ADMINISTRATION AGREEMENT: The Administration Agreement, dated
as of February 28, 2005, among the Issuer, the Depositor, the Owner Trustee and
the Securities Administrator.
ADJUSTMENT DATE: As to each Mortgage Loan, each date set forth
in the related Mortgage Note on which an adjustment to the interest rate on such
Mortgage Loan becomes effective.
AFFILIATE: With respect to any Person, any other Person
controlling, controlled by or under common control with such Person. For
purposes of this definition, "control" means the power to direct the management
and policies of a Person, directly or indirectly, whether through ownership of
voting securities, by contract or otherwise and "controlling" and "controlled"

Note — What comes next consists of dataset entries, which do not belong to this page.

-- ==== Sys2Proof/Machine/Link.lean ====
section
/-! DEFINITION. The link layer (chapter 3): flits and link-level retry, markers, lanes and their fences, bring-up. A port that enters
DOWN loses its queued copies here (R137); what that does to operations and twins is added where the command's meaning ends. -/

namespace Sys2Proof.Machine

/-! ## Rows and states -/

/-- Set LN_PORT_STAT.STATE (R80). -/
def Dev.setPortState (d : Dev) (p st : Nat) : Dev := d.sf (aLN_PORT_STAT p) 0 3 st

/-- Add to a field of LN_PORT_CNT, which saturates at all ones. -/
def Dev.portCount (d : Dev) (p lo w n : Nat) : Dev :=
  d.sf (aLN_PORT_CNT p) lo w (min (2 ^ w - 1) (d.gf (aLN_PORT_CNT p) lo w + n))

/-- The link carries flits: QUALIFY or UP. -/
def Dev.carries (d : Dev) (p : Nat) : Bool := d.portState p == 5 || d.portState p == 6

/-- A LANE event of a port, or TWIN_LINK source 1 for the twin link (R443). -/
def Dev.laneEvent (d : Dev) (p src aux : Nat) : Dev := if p = 256 then d.report 3 1 256 aux else d.report 2 src p aux

/-! ## Fences and widths (R75, R76) -/

/-- The physical lane of a logical lane: as ALIGN has given it (R56), else as the board runs. -/
def Dev.physLane (d : Dev) (p i : Nat) : Nat :=
  match (d.port p).lmap[i]? with
  | some l => l
  | none => (d.lanesOf p).getD i 0

/-- A lane is fenced here. -/
def Dev.laneFenced (d : Dev) (l : Nat) : Bool := d.gb (aLN_LANE_STAT l) 3

/-- FENCE_MASK (R76, R81): bit i for logical lane i; for the twin link bit k for lanes 2k and 2k + 1. -/
def Dev.fenceMask (d : Dev) (p : Nat) : Nat :=
  (List.range (d.lanesOf p).length).foldl (fun m i =>
    if d.laneFenced (d.physLane p i) then m ||| 2 ^ (if p = 256 then i / 2 else i) else m) 0

/-- The subsets a port may use, widest first and lowest first (R76): LANES_USED and lanes. -/
def laneSubsets (lanes : Nat) : List (Nat × Nat) :=
  match lanes with
  | 16 => [(0xFF, 16), (0x0F, 8), (0xF0, 8)]
  | 8 => [(0xFF, 8), (0x0F, 4), (0xF0, 4), (0x03, 2), (0x0C, 2), (0x30, 2), (0xC0, 2)]
  | 4 => [(0x0F, 4), (0x03, 2), (0x0C, 2)]
  | 2 => [(0x03, 2)]
  | _ => []

/-- The subset a port uses under a mask of fences (R76). -/
def Dev.pickSubset (d : Dev) (p fences : Nat) : Option (Nat × Nat) :=
  (laneSubsets (d.lanesOf p).length).find? (fun x => x.1 &&& fences == 0)

/-- Set WIDTH_NOW, LANES_USED and FALLBACK. -/
def Dev.setSubset (d : Dev) (p : Nat) (x : Nat × Nat) : Dev :=
  let d := (d.sf (aLN_PORT_STAT p) 3 5 x.2).sf (aLN_PORT_STAT p) 8 8 x.1
  d.sb (aLN_PORT_STAT p) 16 (decide (x.2 < (d.lanesOf p).length))

/-- The logical lanes in use. -/
def Dev.lanesUsed (d : Dev) (p : Nat) : List Nat :=
  (List.range (d.lanesOf p).length).filter (fun i => (d.gf (aLN_PORT_STAT p) 8 8).testBit (if p = 256 then i / 2 else i))

/-! ## Control blocks (R54) -/

/-- A control block: its type, bytes 1 to 3, and their complement. -/
def ctlBlock (kind b1 b2 b3 : Nat) : Bytes :=
  let w := [BitVec.ofNat 8 kind, BitVec.ofNat 8 b1, BitVec.ofNat 8 b2, BitVec.ofNat 8 b3]
  w ++ w.map (fun b => ~~~ b)

/-- The complement check of a control block. -/
def blockIntact (b : Bytes) : Bool := b.length == 8 && b.drop 4 == (b.take 4).map (fun x => ~~~ x)

/-- The control block that a row acts by: the first that a lane delivers intact. -/
def rowOf (blocks : List Bytes) : Option Bytes := blocks.find? blockIntact

/-- The blocks of a TRAIN row (R54, R81) lane by lane: bytes 1 to 3, each with its complement. -/
def trainBlocks (stage fences acked : List (BitVec 8 × BitVec 8)) : List Bytes :=
  (stage.zip (fences.zip acked)).map (fun x => [0x78, x.1.1, x.2.1.1, x.2.2.1, 0x87, x.1.2, x.2.1.2, x.2.2.2])

/-- The physical lanes in use, in logical order. -/
def Dev.wireLanes (d : Dev) (p : Nat) : List Nat := (d.lanesUsed p).map (d.physLane p)

/-- Send a row: one control block on every lane in use (R54). -/
def Dev.sendRow (d : Dev) (p kind b1 b2 b3 : Nat) : Dev := d.emit (.row p (d.wireLanes p) (ctlBlock kind b1 b2 b3))

/-- A RETRY_REQ or RETRY_START row naming a sequence number. -/
def Dev.seqRow (d : Dev) (p kind n : Nat) : Dev := d.sendRow p kind (n % 256) (n / 256 % 16) 0

/-! ## DOWN (R137 to R140) -/

/-- The rest of the copies being sent goes as though sent, and no acknowledgement comes for those sent. -/
def Dev.dropTx (d : Dev) (p : Nat) : Dev :=
  let d := (d.port p).tx.foldl (fun d c => d.decCells c.id (c.pos / 256) (cdiv (c.pos + c.left.length) 256 - c.pos / 256)) d
  { d.modPort p (fun x => { x with tx := [] }) with fb := { d.fb with unacked := d.fb.unacked.filter (fun u => u.port != p) } }

/-- What a port that has entered DOWN leaves behind of the packets it was sending: a copy not yet sent whole is pruned as a queued one (R137,
R139); for an own group packet sent whole and not acknowledged, the members behind the port count as fenced off (DEDUCED, log 94: R376). -/
def Dev.cutSent (d : Dev) (p : Nat) : Dev :=
  let d := (d.port p).tx.foldl (fun d c => match d.pkt? c.id with
    | some b => d.cutNote p b.pkt b.src
    | none => d) d
  (d.fb.unacked.filter (fun u => u.port == p && u.src.isNone && u.pkt.mclass == 1)).foldl (fun d u => match d.grp? u.pkt.group with
    | some x => d.noteOwn u.pkt ((d.behindPort x p).map (d.memEp x))
    | none => d) d

/-- A port enters DOWN with a CAUSE (R82, R137). -/
def Dev.portDown (d : Dev) (p cause : Nat) : Dev :=
  let d := (d.setPortState p 7).sf (aLN_PORT_STAT p) 18 3 cause
  let d := ((d.modPort p (fun x => { x with retraining := false })).cutSent p).dropTx p
  let d := (d.fb.pkts.filter (fun b => b.copies.any (fun c => c.port == p))).foldl (fun d b => d.downCopy p b) d
  d.laneEvent p 1 0

/-! ## Bring-up (R79 to R83) -/

/-- Start the sequence numbers and the replay buffer afresh (R62): each receiver owes its whole partition, and no credit is held. -/
def Dev.freshPort (d : Dev) (p : Nat) : Dev :=
  let d := d.dropTx p
  let owe := (List.range 4).map (fun m => if p < 256 then d.reserve (8 * p + m) - d.usedBy (8 * p + m) else 0)
  d.modPort p (fun x => { x with txSeq := 0, replay := [], resend := 0, replays := 0, rxNext := 0, rxAny := false, discard := false,
                                 rxPart := [], frag := [], markTx := none, ackSent := 0xFFF, owe := owe, flits := 0,
                                 credit := [0, 0, 0, 0], peerSize := [0, 0, 0, 0], lmap := [], qualify := true })

/-- A marker word is a beat marker's (R65). -/
def isBeat (w : Nat) : Bool := w % 16 == 2

/-- What a port drops when its link trains again: the stages, the rest of a replay, DISCARD and a time marker in flight. Its replay buffer,
its sequence numbers, its credits and a beat marker in flight stay (R32, R62, R82). -/
def Port.again (x : Port) : Port :=
  { x with stage := 0, peerStage := none, aligned := false, resend := 0, replays := 0, discard := false, fragClean := false,
           frag := if isBeat (x.frag.headD 0) then x.frag else [],
           markTx := x.markTx.filter (fun m => isBeat m.1) }

/-- A TRAIN row of our stage (R81). -/
def Dev.sendTrain (d : Dev) (p : Nat) : Dev :=
  let x := d.port p
  let acked := if x.rxAny then (x.rxNext + 4095) % 4096 else 0xFFF
  d.sendRow p 0x78 (x.stage + acked / 256 * 16) (d.fenceMask p) (acked % 256)

/-- Move a port on from SIGNAL to LOCK and from LOCK to DESKEW where its lanes in use allow it (R80). -/
def Dev.advance (d : Dev) (p : Nat) : Dev :=
  let used := (d.lanesUsed p).map (d.physLane p)
  let d := if d.portState p = 1 ∧ used.all (fun l => !d.gb (aLN_LANE_STAT l) 0 && !d.gb (aLN_LANE_STAT l) 1) then
      used.foldl (fun d l => d.setLane l { d.lane l with lockAt := d.tm.cycle }) (d.setPortState p 2)
    else d
  if d.portState p = 2 ∧ used.all (fun l => d.gb (aLN_LANE_STAT l) 2) then
    (d.setPortState p 3).modPort p (fun x => { x with aligned := false })
  else d

/-- The power domains of a port's lanes (R15): its 64 fabric lanes', or the twin link's halves. -/
def portDomains (p : Nat) : List Nat := if p = 256 then [5, 13] else if p < 128 then [p / 32] else [8 + (p - 128) / 32]

/-- A port's lanes may leave OFF: the board table has been verified and the lanes are powered (R77, R473, R479). -/
def Dev.lanesReady (d : Dev) (p : Nat) : Bool :=
  !d.gb aBT_STAT 5 && decide (3 ≤ d.stage) && d.stage != 6 && (portDomains p).all (fun k => d.bt.domains.contains k)

/-- Start bring-up from SIGNAL at the widest width this device's fences leave; each lane starts with its preferred alternative (R79).
every bring-up passes through QUALIFY (R82, R84). DESIGN CHOICE (log 92): a preferred alternative that is not VALID is used all the same. -/
def Dev.bringUp (d : Dev) (p : Nat) : Dev :=
  if !d.lanesReady p then d else
  let d := (d.lanesOf p).foldl (fun d l => (d.sf (aLN_LANE_STAT l) 4 2 (d.pref l)).setLane l { d.lane l with failed := [] }) d
  let now := d.tm.cycle
  let d := (d.wr (aLN_PORT_STAT p) 1).modPort p (fun x =>
    { x.again with peerFence := 0, qualify := true, bringAt := now })
  match d.pickSubset p (d.fenceMask p) with
  | none => d.portDown p 4
  | some x => (d.setSubset p x).advance p

/-- A port leaves UP or QUALIFY and retrains from DESKEW, keeping its replay buffer and sequence numbers (R82). -/
def Dev.retrain (d : Dev) (p : Nat) : Dev :=
  let up := d.portState p == 6
  (d.setPortState p 3).modPort p (fun x => { x.again with
    bringAt := if up then d.tm.cycle else x.bringAt, retraining := x.retraining || up })

/-- A fenced lane's port falls back, or goes DOWN with NO_SUBSET (R76). -/
def Dev.fallBack (d : Dev) (p : Nat) : Dev :=
  let st := d.portState p
  if st = 0 ∨ st = 7 then d else
  match d.pickSubset p (d.fenceMask p ||| (d.port p).peerFence) with
  | none => d.portDown p 4
  | some x => if st < 3 then (d.setSubset p x).advance p else (d.retrain p).setSubset p x

/-- Set a lane's charged retries, and CHARGED, which counts those of the window that ends with a period (R74, R85). -/
def Dev.setCharges (d : Dev) (l period : Nat) (cs : SMap Nat) : Dev :=
  let win := 2 ^ d.gf aLN_FENCE_CFG 16 5
  let cs := cs.filter (fun c => decide (period < c.1 + win))
  (d.setLane l { d.lane l with charges := cs }).sf (aLN_LANE_STAT l) 16 16 (min 0xFFFF (cs.foldl (fun n c => n + c.2) 0))

/-- Fence a lane (R75). -/
def Dev.fenceLane (d : Dev) (p l : Nat) : Dev :=
  if d.laneFenced l then d else (((d.sb (aLN_LANE_STAT l) 3 true).setCharges l 0 []).laneEvent p 0 l).fallBack p

/-- A lane moves to its next valid alternative and its port returns to SIGNAL; with none left the lane is fenced (R83). -/
def Dev.nextAlternative (d : Dev) (p l : Nat) : Dev :=
  let x := d.lane l
  let cur := d.gf (aLN_LANE_STAT l) 4 2
  let failed := cur :: x.failed
  match x.nextAlt cur (fun a => !failed.contains a) with
  | none => (d.setLane l { x with failed := failed }).fenceLane p l
  | some a =>
    let d := ((d.sf (aLN_LANE_STAT l) 4 2 a).setLane l { x with failed := failed }).setCharges l 0 []
    let d := (d.setPortState p 1).modPort p (fun y => { y.again with qualify := true })
    d.advance p

/-! ## Replay (R68 to R72) -/

/-- The flits of the replay buffer from an index on are sent again: RETRIES, the level-1 event, and RETRIED for every operation of which
such a flit carries packet bytes (R72). -/
def Dev.replayed (d : Dev) (p i : Nat) : Dev :=
  let x := d.port p
  let seqs := (x.replay.drop i).map (fun f => f.seq)
  let d := d.portCount p 0 16 1
  let d := if p = 256 then d.report 3 0 256 0 else d.report 1 0 p 0
  let d := (d.fb.unacked.filter (fun u => u.port == p && seqs.contains u.seq)).foldl (fun d u => d.noteRetried u.pkt) d
  (x.tx.filter (fun c => c.seq.any seqs.contains)).foldl (fun d c => match d.pkt? c.id with
    | some b => d.noteRetried b.pkt
    | none => d) d

/-- Replay from an index of the replay buffer, or retrain after MAX_REPLAY replays without an advance of ACK (R70 to R72). -/
def Dev.replayFrom (d : Dev) (p i : Nat) : Dev :=
  let x := d.port p
  if orOne (d.gf aLN_RETRY_CFG 8 4) ≤ x.replays then d.retrain p else
  let d := d.replayed p i
  let n := (x.replay.getD i ⟨0, [], 0⟩).seq
  let d := d.modPort p (fun x => { x with resend := x.replay.length - i, replays := x.replays + 1, ackFrom := d.tm.cycle })
  d.seqRow p 0x66 n

/-- The index in the replay buffer of a sequence number. -/
def Port.replayIndex (x : Port) (n : Nat) : Option Nat := (List.range x.replay.length).find? (fun i => (x.replay.getD i ⟨0, [], 0⟩).seq == n % 4096)

/-- An ACK covers the flits up to a sequence number: they leave the replay buffer (R68). -/
def Dev.ackUpTo (d : Dev) (p n : Nat) : Dev :=
  let x := d.port p
  match x.replayIndex n with
  | none => d
  | some i =>
    let gone := (x.replay.take (i + 1)).map (fun f => f.seq)
    let d := d.setPort p { x with replay := x.replay.drop (i + 1), replays := 0, ackFrom := d.tm.cycle,
                                  resend := min x.resend (x.replay.length - (i + 1)) }
    { d with fb := { d.fb with unacked := d.fb.unacked.filter (fun u => u.port != p || !gone.contains u.seq) } }

/-- RETRY_REQ (R70): a number outside the replay buffer counts in BAD_CTRL. -/
def Dev.retryReq (d : Dev) (p n : Nat) : Dev :=
  match (d.port p).replayIndex n with
  | none => d.portCount p 24 8 1
  | some i => d.replayFrom p i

shall have meanings correlative to the foregoing.
AGGREGATE MASTER SERVICING COMPENSATION: For any Payment Date,
any investment income on funds on deposit in the Master Servicer Collection
Account that is payable to the Master Servicer on such Payment Date pursuant to
Section 2.13 of the Servicing Agreement.
ALLOCABLE SHARE: With respect to each Class of Class B Notes:
(a) as to any Payment Date and amounts distributable pursuant
to clauses (1) and (4) of the definition of Subordinate Optimal Principal
Amount, the fraction, expressed as a percentage, the numerator of which is the
Note Principal Balance of such Class and the denominator of which is the
aggregate Note Principal Balance of all Classes of Class B Notes; and
(b) as to any Payment Date and amounts distributable pursuant
to clauses (2), (3) and (5) of the definition of Subordinate Optimal Principal
Amount and as to each Class of Class B Notes (other than the Class of Class B
Notes having the lowest numerical designation as to which the Class Prepayment
Distribution Trigger shall not be applicable) for which (x) the related Class
Prepayment Distribution Trigger has been satisfied on such Payment Date, the
fraction, expressed as a percentage, the numerator of which is the Note
Principal Balance of such Class and the denominator of which is the aggregate of
the Note Principal Balances of all such Classes of Subordinate Notes and (y) the
related Class Prepayment Distribution Trigger has not been satisfied on such
Payment Date, 0%; provided that if on a Payment Date, the Note Principal Balance
of any Class of Class B Notes for which the related Class Prepayment
Distribution Trigger was satisfied on such Payment Date is reduced to zero, any
amounts distributed pursuant to this clause (b), to the extent of such Class's
remaining Allocable Share, shall be distributed to the remaining Class or
Classes of Subordinate Securities which satisfy the related Class Prepayment
Distribution Trigger and to the Class B-6, Class B-5, Class B-4, Class B-3,
Class B-2 and Class B-1 Notes, in that order, in reduction of their respective
Note Principal Balances.
ALLOCATED REALIZED LOSS AMOUNT: With respect to any of the
Class A Notes and Class B Notes and any Payment Date, an amount equal to the sum
of any Realized Loss allocated to that Class of Notes on that Payment Date and
any Allocated Realized Loss Amount for that Class remaining unpaid from the
previous Payment Date, in each case, with interest thereon at the applicable
Note Interest Rate for such Payment Date for such Class for the related Accrual
Period.
APPLICABLE CREDIT RATING: For any long-term deposit or
security, a credit rating of AAA from S&P. For any short-term deposit or
security, a rating of A-l+ from S&P.
APPRAISED VALUE: For any Mortgaged Property related to a
Mortgage Loan, the amount set forth as the appraised value of such Mortgaged
Property in an appraisal made for the mortgage originator in connection with its
origination of the related Mortgage Loan.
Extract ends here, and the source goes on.